I love taking good photographs. I don’t so much like poor photography. To me there is a world of difference between taking pictures and true photography. Today we have a lot of ordinary folks “taking pictures” using simple cameras such as the ubiquitous cell phone camera. There is some good photography done with cell phone cameras, so I hold no disrespect of the tool.
Current cell phone cameras have very few controls and are extremely difficult to hold steady. So that makes them both simple and difficult at the same time. The result is a lot of mediocre quality pictures being taken by millions of unskilled people.
Not a complaint, just an observation. Perhaps it is an obscure observation as per the blog sub title. Many people love their “digital snapshots” so I have no desire to make everyone a professional photographer. It is just not a requirement. The same was probably said when the first Kodak camera made personal photography accessible.
I love digital photography. I am old enough to have started with film cameras.
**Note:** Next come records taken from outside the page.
/-- An address endpoint's range is acceptable at the GO: no window address, or one within the scratchpads (R182). A range
that runs into the window from below is not (DEDUCED, log 20). -/
def endOk (core va len : Nat) : Bool :=
  match resolve core va len with
  | .win (.spad _ _) => true
  | .ext => 2 ^ 56 ≤ va || va + len ≤ windowBase
  | _ => false

/-- A tile endpoint (R182): a scratchpad tile with enough rows, and rows wide enough. -/
def Cmd.tileEnd (k : Cmd) (n : Nat) : Bool :=
  let t := k.tile n
  !t.acc && k.rows ≤ t.rows && k.rowb ≤ (t.rowBytes + 31) / 32 * 32

/-- The rows of an address endpoint. -/
def Cmd.rowsOk (k : Cmd) (row : Nat → Nat) (base : Nat) : Bool :=
  base % 32 == 0 && (upto 0 k.rows).all (fun r => endOk k.core (row r) k.rowb)

/-- The source endpoint. -/
def Cmd.srcOk (k : Cmd) : Bool := if k.ss then k.tileEnd (k.src % 64) else k.rowsOk k.srcRow k.src

/-- The destination endpoint. -/
def Cmd.dstOk (k : Cmd) : Bool := if k.ds then k.tileEnd (k.dst % 64) else k.rowsOk k.dstRow k.dst

/-- The scratchpad that an address lies in. -/
def spadAt (core va : Nat) : Option (Nat × Nat) :=
  match resolve core va 1 with
  | .win (.spad c off) => some (c, off)
  | _ => none

/-- The scratchpad sectors of a byte range; a device address declares nothing (R194). -/
def spanAt (core va len : Nat) : List Span :=
  match spadAt core va with
  | some (c, off) => [spanOf c off len]
  | none => []

/-- From an address to the end of its scratchpad (R194). -/
def spanToEnd (core va : Nat) : List Span :=
  match spadAt core va with
  | some (c, off) => [{ wb := false, core := c, lo := off / 32, hi := 0x10000 }]
  | none => []

/-- Whether a window offset range lies in the scratchpads of the cluster. -/
def offOk (core off len : Nat) : Bool :=
  match resolve core (windowBase + off) len with
  | .win (.spad _ _) => true
  | _ => false

/-! ## Check 2 of R76 -/

/-- The formats that `mma` accepts (R175). -/
def tripleOk (a b c : Nat) : Bool :=
  (a == 1 && b == 1 && c == 0) || (a == 2 && b == 2 && c == 0) || (a == 7 && b == 7 && c == 11) ||
    (3 ≤ a && a ≤ 6 && 3 ≤ b && b ≤ 6 && c == 0)

/-- Whether A or B carries block scales (R177). -/
def Cmd.scaled (k : Cmd) : Bool := k.afmt == 5 || k.afmt == 6 || k.bfmt == 5 || k.bfmt == 6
I have no reason to go back to film. I know I have produced some very good photography with film, but the image control now available with digital beats anything in film except for very large format negatives or original positives.
I have nearly 10,000 digital photos on my computer. Probably far less than half are unique. This simply indicates I can afford to take multiple digital shots and later choose which ones are my keepers. With film shooting I was far more miserly and selective of each exposure, not wanting to “waste” film and development time and cost. Those days are gone.
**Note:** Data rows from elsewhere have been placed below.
/-- A step of a class FIFO, on the bank of the core whose oldest entry of the class issued first: posted accesses go on when
their context is exchanged (R306, R383). -/
def State.onFifo (s : State) (core : Nat) (cls : BitVec 4) (f : State → State) : State :=
  let older := match ((s.core core).alt.fifoOf cls.toNat), ((s.core core).ctx.fifoOf cls.toNat) with
    | a :: _, b :: _ => decide (a.issued < b.issued)
    | _ :: _, [] => true
    | [], _ => false
  if older then (f (s.flip core)).flip core else f s

/-- R234, R352: the flit of the oldest entry of a class FIFO goes out, and it performs. -/
def execPerform (core : Nat) (cls : BitVec 4) (s : State) : Host.Outcome State Fault Refusal :=
  .next (s.onFifo core cls (fun s =>
    match (s.ctx core).fifoOf cls.toNat with
    | a :: t =>
      if s.mayPerform core a then
        ((s.modCtx core (fun x => x.setFifo cls.toNat t)).sendTo core (a.kind.sends.getD [])
          (if a.kind.answers then s.placeBytes core a.place a.kind.width a.cpg else []) false a.place).performAt core a
      else s
    | [] => s))

/-- R87, R79: the reply of a waiting C access: the value is written and C released, or its fault is taken. -/
def execCLoadReply (core : Nat) (s : State) : Host.Outcome State Fault Refusal :=
  .next (if s.barred core .c then s else match (s.ctx core).c.wait with
    | some (.reply _ (some v) _ d) =>
      s.release core .c (fun x =>
        match d with
        | some r => x.putReg r v
        | none => x)
    | some (.reply _ none (some t) _) =>
      let s1 := s.modCtx core (fun x => x.modStrm .c Stream.cut)
      (match (s1.ctx core).mode with
       | .run => s1.raise core .c t
       | _ => s1)
    | _ => s)

/-- R126: a grid-line load from a sibling has its data: L is released, and its pointer moves, if its MD moves it (R49). A
value of `mtp` still in flight was issued later, and wins (R111). -/
def execGridLoadLand (core : Nat) (s : State) : Host.Outcome State Fault Refusal :=
  .next (if s.barred core .l then s else match (s.ctx core).l.wait with
    | some (.gridLoad id mv) =>
      if (s.ctx core).posted.any (fun a => a.id == id) then s
      else s.release core .l (fun x => match mv with
        | some (p, v) => { x with regs := x.regs.pset false p v }
        | none => x)
    | _ => s)

/-- A vector access that a race may still stop has performed all its posted lanes (R131, R247): its stream is released, and a
store pops its SQ. -/
def State.lanesDone (s : State) (core : Nat) (st : Strm) (pop : Option (BitVec 3)) : State :=
  let x := s.ctx core
  if x.posted.any (fun a => (x.strm st).posted.any (fun o => o.2 == a.id)) then s
  else s.release core st (fun x => match pop with
    | some q => x.storePop (.q q)
    | none => x)

/-- R145: a waiting `wstat` is released when every named domain is awake, and takes SLEEPING when one is off or retained
and not queued. A vector access that waits for its lanes is released by the same step (R131). -/
def execWstatRelease (core : Nat) (st : Strm) (s : State) : Host.Outcome State Fault Refusal :=
  .next (if s.barred core st then s else match ((s.ctx core).strm st).wait with
    | some (.wstat dt mask) =>
      match s.wstatFault core dt mask with
      | some i => (s.modCtx core (fun x => x.modStrm st Stream.cut)).raise core st (s.wstatTrap core dt i)
      | none => if s.allAwake core dt mask then s.release core st id else s
    | some (.lanes pop) => s.lanesDone core st pop
    | _ => s)

/-- R243: the oldest entry of a class FIFO finds its lease expired: it keeps its place and is translated again. -/
def execLeaseExpiry (core : Nat) (cls : BitVec 4) (s : State) : Host.Outcome State Fault Refusal :=
  .next (s.onFifo core cls (fun s =>
    match (s.ctx core).fifoOf cls.toNat with
    | a :: _ =>
      if !s.leaseLives a && !a.parked then
        s.askWalk core a.addr { core := core, why := .acc cls a.id, va := a.addr, lane := a.lane,
                                r := a.kind.reads || a.kind.isAtom, w := !a.kind.reads }
      else s
    | [] => s))

/-- R316: an atomic without a reply 20 µs after it was sent is sent again, and after the third resend it fails. -/
def execAtomicResend (core : Nat) (cls : BitVec 4) (s : State) : Host.Outcome State Fault Refusal :=
  .next (s.onFifo core cls (fun s =>
    match (s.ctx core).fifoOf cls.toNat with
    | a :: t =>
      if a.tag.isSome && a.sentAt + 20000 ≤ s.time then
        if a.resent < 3 then
          s.modCtx core (fun x => x.setFifo cls.toNat ({ a with resent := a.resent + 1, sentAt := s.time } :: t))
        else (s.modCtx core (fun x => x.setFifo cls.toNat t)).accFail core a .remote
      else s
    | [] => s))

/-- A write of a copy command that its slice does not apply is the failure of a posted store, with INTEGRITY (R243, R366): of class
0, its address the device offset, since the command has none left (DESIGN CHOICE, log 75). -/
def State.postedFail (s : State) (core pa : Nat) : State :=
  s.modCtx core (fun x => { x with
    fails := x.fails ++ [(0, .device, { addrTrap .integrity pa with site := some (s.devSite pa 32) })] })

/-- A copy-engine command ends with an error (R172): the first one stays. -/
def State.endCopy (s : State) (core seq : Nat) (c : Cause) : State :=
  s.modCtx core (fun x => x.mapCmd .copy seq (fun k => { k with
    err := k.err.or (some c), worked := true, doneAt := some (s.cyc core), buf := [] }))

/-- The write queue of a slice. -/
def State.setQueue (s : State) (slice : Nat) (q : List SliceEntry) : State :=
  { s with slices := { s.slices with queues := if q = [] then s.slices.queues.del slice else s.slices.queues.put slice q } }

/-- Whether an entry is a write of a command on the page of an address. -/
def SliceEntry.onPage (e : SliceEntry) (core seq va log2 : Nat) : Bool :=
  e.core == core && e.seq == seq && e.va / 2 ^ log2 == va / 2 ^ log2

/-- Whether the lease of an entry has expired at its slice (R243). -/
def State.entryStale (s : State) (e : SliceEntry) : Bool :=
  match e.expiry with
  | some x => x ≤ s.sliceTime e.pa
  | none => false

/-- An entry under a new lease (R243): it keeps its place, or goes to the slice or to the peer device of the new frame. -/
def State.renewEntry (s : State) (slice : Nat) (e : SliceEntry) (l : Lease) : State :=
  let out := s.setQueue slice ((s.slices.queues.get slice []).erase e)
  match s.placeOf (l.phys e.va) with
  | some (.dev pa) =>
    let n := { e with pa := pa, cpg := l.c, d := l.d, expiry := some l.expiry }
    if s.sliceOf pa = slice then
      s.setQueue slice ((s.slices.queues.get slice []).map (fun o => if o == e then n else o))
    else out.setQueue (s.sliceOf pa) (out.slices.queues.get (s.sliceOf pa) [] ++ [n])
  | some (.peer pa) =>
    let t := out.sendPeer pa e.bytes e.packed
    { t with fabric := { t.fabric with peerOut := (pa, e.bytes, e.packed) :: t.fabric.peerOut } }
  | _ => out.endCopy e.core e.seq .xlate

/-- The writes of a command that wait at slices, on a page that has been translated again. -/
def State.renewQueued (s : State) (core seq va : Nat) (l : Lease) : State :=
  s.slices.queues.foldl (fun t q =>
    (q.2.filter (fun e => e.onPage core seq va l.log2)).foldl (fun t e => t.renewEntry q.1 e l) t) s

/-- The expired writes of a command on a page whose new walk has failed are removed (R243). -/
def State.dropQueued (s : State) (core seq va : Nat) : State :=
  s.slices.queues.foldl (fun t q => t.setQueue q.1 (q.2.filter (fun e =>
    !(e.onPage core seq va (walkPage va) && s.entryStale e)))) s

/-- Whether a command has found the page of an address migrating (R301). -/
def Cmd.migrates (k : Cmd) (dst : Bool) (va : Nat) : Bool := k.migr.any (fun m => m.1 == dst && m.2.1 / 2 ^ m.2.2 == va / 2 ^ m.2.2)

/-- The request by which a command has the page of a write translated again; a page that migrates waits for a beacon (R301). -/
def State.askEntry (s : State) (e : SliceEntry) : State :=
  match (s.ctx e.core).liveCmd .copy e.seq with
  | some k =>
    if k.migrates true e.va then s
    else s.askWalk e.core e.va
      { core := e.core, why := .copy e.seq, va := e.va, lane := none, r := k.red && k.op == some .scat, w := true }
  | none => s

/-- The race check of a payload write, sector by sector as it performs (R246): none when trap mode stops it (R247). -/
def State.entryRace (s : State) (e : SliceEntry) : Option State :=
  if !e.d then some s
  else
    (sectorsOf e.pa e.bytes.length).foldl (fun o sec => o.bind (fun t =>
      t.raceCheck e.core 5 true (e.va + 32 * (sec - e.pa / 32)) sec e.head e.intv .device)) (some s)

/-- The bytes of an entry reach memory (R368). -/
def State.applyEntry (s : State) (slice : Nat) (e : SliceEntry) : State :=
  if e.packed then s.devWritePacked e.cpg e.pa e.bytes
  else
    match s.devWrite e.cpg e.pa e.bytes with
    | some u => u
    | none => (s.machineCheck 0 (s.refusedKind e.pa e.bytes.length) slice (s.ctx e.core).launch.part e.pa 0).postedFail e.core e.pa

/-- R368: a slice applies the oldest entry of its write queue whole. An entry whose lease has expired keeps its place and is translated
again (R243); at a slice that does not answer, its command ends with INTEGRITY (R172, R358), and with RACE at a conflict that trap
mode stops, which leaves the whole entry unwritten (R247). -/
def execSliceEntryApply (slice : Nat) (s : State) : Host.Outcome State Fault Refusal :=
  .next (match s.slices.queues.get slice [] with
    | e :: t =>
      if s.entryStale e then s.turned (clusterOf e.core) .copy (fun s => s.askEntry e)
      else
        let s1 := s.setQueue slice t
        if s1.isDead e.pa then
          s1.turned (clusterOf e.core) .copy (fun u => (u.checkAt (u.devSite e.pa 32) (u.ctx e.core).launch.part).endCopy e.core e.seq .integrity)
        else
          s1.turned (clusterOf e.core) .copy (fun u =>
            match u.entryRace e with
            | some v => v.applyEntry slice e
            | none => u.endCopy e.core e.seq .race)
    | [] => s)

/-! ## Walks (R243, R289 to R292, R298) -/

/-- A lease enters a core's access lease cache (R297): code 0 is never entered. -/
def State.cacheAccess (s : State) (core : Nat) (e : Lease) : State :=
  if e.len = 0 then s
  else s.modCore core (fun c => { c with leases := leaseAdd c.leases 128 (s.timeAt (clusterOf core)) e })

/-- A lease enters a cluster's copy lease cache (R297). -/
def State.cacheCopy (s : State) (cl : Nat) (e : Lease) : State :=
  if e.len = 0 then s
  else s.modCluster cl (fun c => { c with copyLeases := leaseAdd c.copyLeases 512 (s.timeAt cl) e })

/-- What a requester gets from a walk: the permission check comes after the walk (R291). -/
def State.verdictOf (s : State) (part : Nat) (q : WalkReq) : Found → Found
  | .lease e m =>
    if !e.permits (s.part part).xlcfg q.r q.w then .fail .perm else if m then .fail .migrating else .lease e false
  | .fail c => .fail c

/-- The end of a walk for the head that waits for it (R298, R79): the head goes on with the translation, or has a fault due in
its turn (R73). -/
def State.walkHead (s : State) (q : WalkReq) (st : Strm) (f : Found) : State :=
  if ((s.ctx q.core).strm st).wait = some (.walk q.va q.r q.w) then
    s.modCtx q.core (fun x => x.modStrm st (fun t =>
      match f with
      | .lease e _ => { t.walked with pages := e :: t.pages }
      | .fail c => t.failed { addrTrap c q.va with lane := q.lane }))
  else s

/-- The end of a walk for an access in a class FIFO (R243): it carries the new lease, or is removed with its fault; a lane
of a load whose page migrates, or whose cluster is skewed, waits for a beacon. -/
def State.walkAcc (s : State) (q : WalkReq) (cls : BitVec 4) (id : Nat) (f : Found) : State :=
  let put := fun (g : Acc → Acc) =>
    s.modCtx q.core (fun x => x.setFifo cls.toNat ((x.fifoOf cls.toNat).map (fun a => if a.id = id then g a else a)))
  match (s.ctx q.core).fifoOf cls.toNat |>.find? (fun a => a.id == id && a.addr == q.va) with
  | none => s
  | some a =>
    match f with
    | .lease e _ =>
      (match s.placeOf (e.phys a.addr) with
       | some p => put (fun a => { a with
           expiry := some e.expiry, place := p, cpg := e.c, reach := s.placeScope q.core p, d := e.d })
       | none => (s.modCtx q.core (fun x => x.setFifo cls.toNat ((x.fifoOf cls.toNat).erase a))).accFail q.core a .xlate)
    | .fail c =>
      let lane := match a.kind with
        | .laneLoad _ _ _ => true
        | _ => false
      if lane && (c == .migrating || c == .skew) then put (fun a => { a with parked := true })
      else (s.modCtx q.core (fun x => x.setFifo cls.toNat ((x.fifoOf cls.toNat).erase a))).accFail q.core a c

/-- The end of a walk for a copy command (R297, R300, R301): the command keeps the lease, the cache takes it, its writes that wait at
slices take the new lease, and a page that migrated is one no longer; a fault ends the command. A page with M = 1 pauses a command
that holds no lease of it. -/
def State.walkCopy (s : State) (q : WalkReq) (seq : Nat) (f : Found) : State :=
  match f with
  | .lease e _ =>
    ((s.cacheCopy (clusterOf q.core) e).renewQueued q.core seq q.va e).modCtx q.core (fun x => x.mapCmd .copy seq (fun k => { k with
      paused := k.paused && !k.migrates q.w q.va
      migr := k.migr.filter (fun m => !(m.1 == q.w && m.2.1 / 2 ^ m.2.2 == q.va / 2 ^ m.2.2))
      pages := e :: k.pages.filter (fun o => o.page / 2 ^ e.log2 != e.page / 2 ^ e.log2) }))
  | .fail .migrating =>
    s.modCtx q.core (fun x => x.mapCmd .copy seq (fun k =>
      let held := leaseFind (k.pages ++ (s.cluster (clusterOf q.core)).copyLeases) q.va (s.timeAt (clusterOf q.core))
      { k with
        paused := k.paused || held.isNone
        migr := if k.migrates q.w q.va then k.migr else k.migr ++ [(q.w, q.va, (held.map (·.log2)).getD (walkPage q.va))] }))
  | .fail c => (s.dropQueued q.core seq q.va).endCopy q.core seq c

/-- The end of a walk for a `pref` (R187): the lease goes into the copy cache, and with ACC into the access cache; a page
whose walk faults is counted, and so is one whose leaf has M = 1 (DESIGN CHOICE, log 65). -/
def State.walkPref (s : State) (q : WalkReq) (seq : Nat) (also : Bool) (f : Found) : State :=
  match f with
  | .lease e _ =>
    let t := s.cacheCopy (clusterOf q.core) e
    (if also then t.cacheAccess q.core e else t).modCtx q.core (fun x => x.mapCmd .copy seq (fun k => { k with sect := k.sect - 1 }))
  | .fail _ => s.modCtx q.core (fun x => x.mapCmd .copy seq (fun k => { k with
      sect := k.sect - 1, info := BitVec.ofNat 16 (min 0xFFFF (k.info.toNat + 1)) }))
My interest is in the technical image quality as well as composition of the image. I separate photographic art from pure technical image capture but I don’t declare one superior or exclusive to the other.
Cropping and editing are an integral part of the final presented image. For me everything does not have to happen in the camera. Darkroom processing (manipulation) has long been a step in the process to finished image.
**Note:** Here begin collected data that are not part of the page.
/-- R113: `mfsr`. -/
def execCMfsr (h : Hdr) (d : BitVec 5) (n : BitVec 16) (s : State) : Host.Outcome State Fault Refusal :=
  .next (match (s.ctx s.me).sysReg s.me n.toNat with
    | some v => s.issue .c h .go (s.done .c h 1 8 (fun x => x.setReg d v))
    | none => s.issue .c h (.trap { cause := .perm }) s)

/-- R113: `mtsr`; a write of 1 to FWD forwards the frame (R308, R313). -/
def execCMtsr (h : Hdr) (a : BitVec 5) (n : BitVec 16) (s : State) : Host.Outcome State Fault Refusal :=
  let v := (s.ctx s.me).reg a
  .next (match (s.ctx s.me).setSysReg n.toNat v with
    | some _ =>
      let t := s.done .c h 1 8 (fun x => (x.setSysReg n.toNat v).getD x)
      s.issue .c h .go (if n.toNat = 0x10F ∧ v = 1 then t.forward s.me else t)
    | none => s.issue .c h (.trap { cause := .perm }) s)

/-- R117: `rdtb`: the time base as the core's router copy holds it. -/
def execCRdtb (h : Hdr) (d : BitVec 5) (s : State) : Host.Outcome State Fault Refusal :=
  .next (s.issue .c h .go (s.done .c h 1 8 (fun x => x.setReg d (BitVec.ofNat 64 (s.timeAt (clusterOf s.me))))))

/-- R117, R333: `mark`: with MEN, the record is made with the heads of this cycle, at its end. -/
def execCMark (h : Hdr) (code : BitVec 16) (s : State) : Host.Outcome State Fault Refusal :=
  .next (s.issue .c h .go (s.done .c h 1 8 (fun x => if bitAt x.launch.trc 62 then { x with mark := some code } else x)))

/-- R115: `trap` issues, and SWTRAP is taken with C's head at the next word. -/
def execCTrap (h : Hdr) (code : BitVec 16) (s : State) : Host.Outcome State Fault Refusal :=
  .next (s.issue .c h .go ((s.done .c h 1 8 (fun x => { x with c := x.c.past })).raise s.me .c { cause := .swtrap, code := code }))

/-- The return from handler mode in cycle e (R310): C's class in this cycle is that of `eret`, which is still the head that a sample
names (R333), and no breakpoint fires on the first words (R335). -/
def Ctx.leave (x : Ctx) (e : Nat) : Ctx :=
  let y := x.resume e true
  { y with c := { y.c with cls := .issue, seen := x.c.seen, seenIters := x.c.seenIters, moved := false }, frame := { y.frame with left := some e } }

/-- R116, R310: `eret`: leaves handler mode; PERM outside it. -/
def execCEret (h : Hdr) (s : State) : Host.Outcome State Fault Refusal :=
  .next (if (s.ctx s.me).frame.handler then
      s.issue .c h .go ((((if (s.ctx s.me).c.leaves && bitAt (s.ctx s.me).launch.trc 61 then s.logReplay s.me .c else s).modCtx s.me
        (fun x => (x.pay .c h 8).leave (s.cyc s.me))).refill s.me))
    else s.issue .c h (.trap { cause := .perm }) s)

/-! ## `iter` (R118, R232, R277, R278) -/

/-- The indices of iteration n by the order of the dimensions, outermost first: the last varies fastest (R277). -/
def nestIndices (counts : List Nat) : List Nat → Nat → List Nat → List Nat
  | [], _, out => out
  | d :: t, n, out => nestIndices counts t (n / max 1 (counts.getD d 1)) (out.set d (n % max 1 (counts.getD d 1)))

/-- The iterations of a nest; no nest has none. -/
def Region.total (r : Region) : Nat :=
  if r.walk = [] then 0 else (r.walk.take r.walkOrder.length).foldl (· * ·) 1

/-- The walker's answer (R118, R278): S1 to S6, and the region after it. -/
def Region.answer (r : Region) : List Word × Region :=
  if r.walkNext < r.total then
    let ix := nestIndices r.walk r.walkOrder.reverse r.walkNext [0, 0, 0, 0]
    (ix.map (BitVec.ofNat 64) ++ [BitVec.ofNat 64 r.walkNext, 1], { r with walkNext := r.walkNext + 1 })
  else ([0, 0, 0, 0, 0, 0], r)

/-- Sets S1 to S6. -/
def Ctx.setIter (x : Ctx) (vs : List Word) : Ctx :=
  (upto 0 6).foldl (fun x i => x.putReg (.s (BitVec.ofNat 5 (i + 1))) (vs.getD i 0)) x

/-- The `iter` requests of a partition that are pending (R232). -/
def State.itersOf (s : State) (p : Nat) : Nat :=
  ((s.part p).regions.map (fun r => r.iterQ.length)).foldl (· + ·) 0

/-- R118: `iter` asks the walker and waits; R232 gives the earliest release. -/
def execCIter (h : Hdr) (s : State) : Host.Outcome State Fault Refusal :=
  let l := (s.ctx s.me).launch
  .next (s.issue .c h .go
    ((s.waits .c h 8 (.iter (s.cyc s.me + 12 + 4 * s.itersOf l.part))).modRegion l.part l.region
      (fun r => { r with iterQ := r.iterQ ++ [s.me] })))

/-- R232, R278: the walker answers the oldest request of a region with the next iteration, or with zeros. -/
def execIterAnswer (core : Nat) (s : State) : Host.Outcome State Fault Refusal :=
  let l := (s.ctx core).launch
  .next (if s.barred core .c then s else match (s.ctx core).c.wait with
    | some (.iter due) =>
      if s.cyc core < due then s
      else
        match s.regionOf core with
        | none => s.release core .c (fun x => x.setIter [0, 0, 0, 0, 0, 0])
        | some r =>
          if r.iterQ.head? = some core then
            (s.modRegion l.part l.region (fun r => { r.answer.2 with iterQ := r.iterQ.tail })).release core .c
              (fun x => x.setIter r.answer.1)
          else s
    | _ => s)

/-! ## Tiles and formats (R108 to R110) -/

/-- The image that `tcfg` writes from A:B: bits [127:124] and [47:0] ignored, VALID 1 (R108). -/
def tileValue (a b : Word) : TileImage :=
  BitVec.ofNat 128 ((a.toNat * 2 ^ 64 + b.toNat) % 2 ^ 124 / 2 ^ 48 * 2 ^ 48 + 2 ^ 125)

/-- R108, with the checks of R29 and R30. -/
def execCTcfg (h : Hdr) (a b : BitVec 5) (idx : BitVec 6) (s : State) : Host.Outcome State Fault Refusal :=
  let x := s.ctx s.me
  let v := tileValue (x.reg a) (x.reg b)
  .next (s.issue .c h
    (if (tileOf v).ok = false then .trap { cause := .illegal, code := 4 }
     else if x.eng.inUse idx.toNat then .trap { cause := .tilebusy } else .go)
    (s.done .c h 1 8 (fun x => { x with eng := { x.eng with tiles := x.eng.tiles.set idx.toNat v } })))

/-- The image that `trel` leaves: VALID and TAG become 0 (R30); an entry whose VALID is 0 stays as it is (R109). -/
def releasedImage (v : TileImage) : TileImage := if bitAt v 125 then setImage (setImage v 125 1 0) 123 1 0 else v

/-- R109, R30: `trel`. -/
def execCTrel (h : Hdr) (idx : BitVec 6) (s : State) : Host.Outcome State Fault Refusal :=
  .next (s.issue .c h (if (s.ctx s.me).eng.inUse idx.toNat then .trap { cause := .tilebusy } else .go)
    (s.done .c h 1 8 (fun x => { x with eng := { x.eng with
      tiles := x.eng.tiles.set idx.toNat (releasedImage (x.eng.tiles.getD idx.toNat 0)) } })))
There is also an art style I call “trick” photography where images are modified (edited) from the real life captured state. Removing blemishes is called retouching. That is a very minor trick. I have removed fire alarms switches from walls in wedding photographs where they distracted from the image.
Changing complete heads or adding/deleting people is more tricky than retouching but some edits are not intended to be realistic. They are just part of the creative fun.
I don’t have a personal rule that photography has to be WYSIWYG (Whizzy-wig – What you see (in life) is what you get). It’s more like WYSIWISY. (whizzy-wisy– What you see is what I show you.) The art of good photography is in the presentation. It is what makes viewing an image a total new, fresh, engaging or exciting experience. There is an almost unlimited number of ways to achieve that goal. It doesn’t always have to be a great subject. A bug on a flower can be as good a subject as a sunset in the Grand Canyon.
My photographic desire is perfect focal and light image control (camera and lens) combined with captivating subject composition and presentation. Oh, and having fun doing that over and over.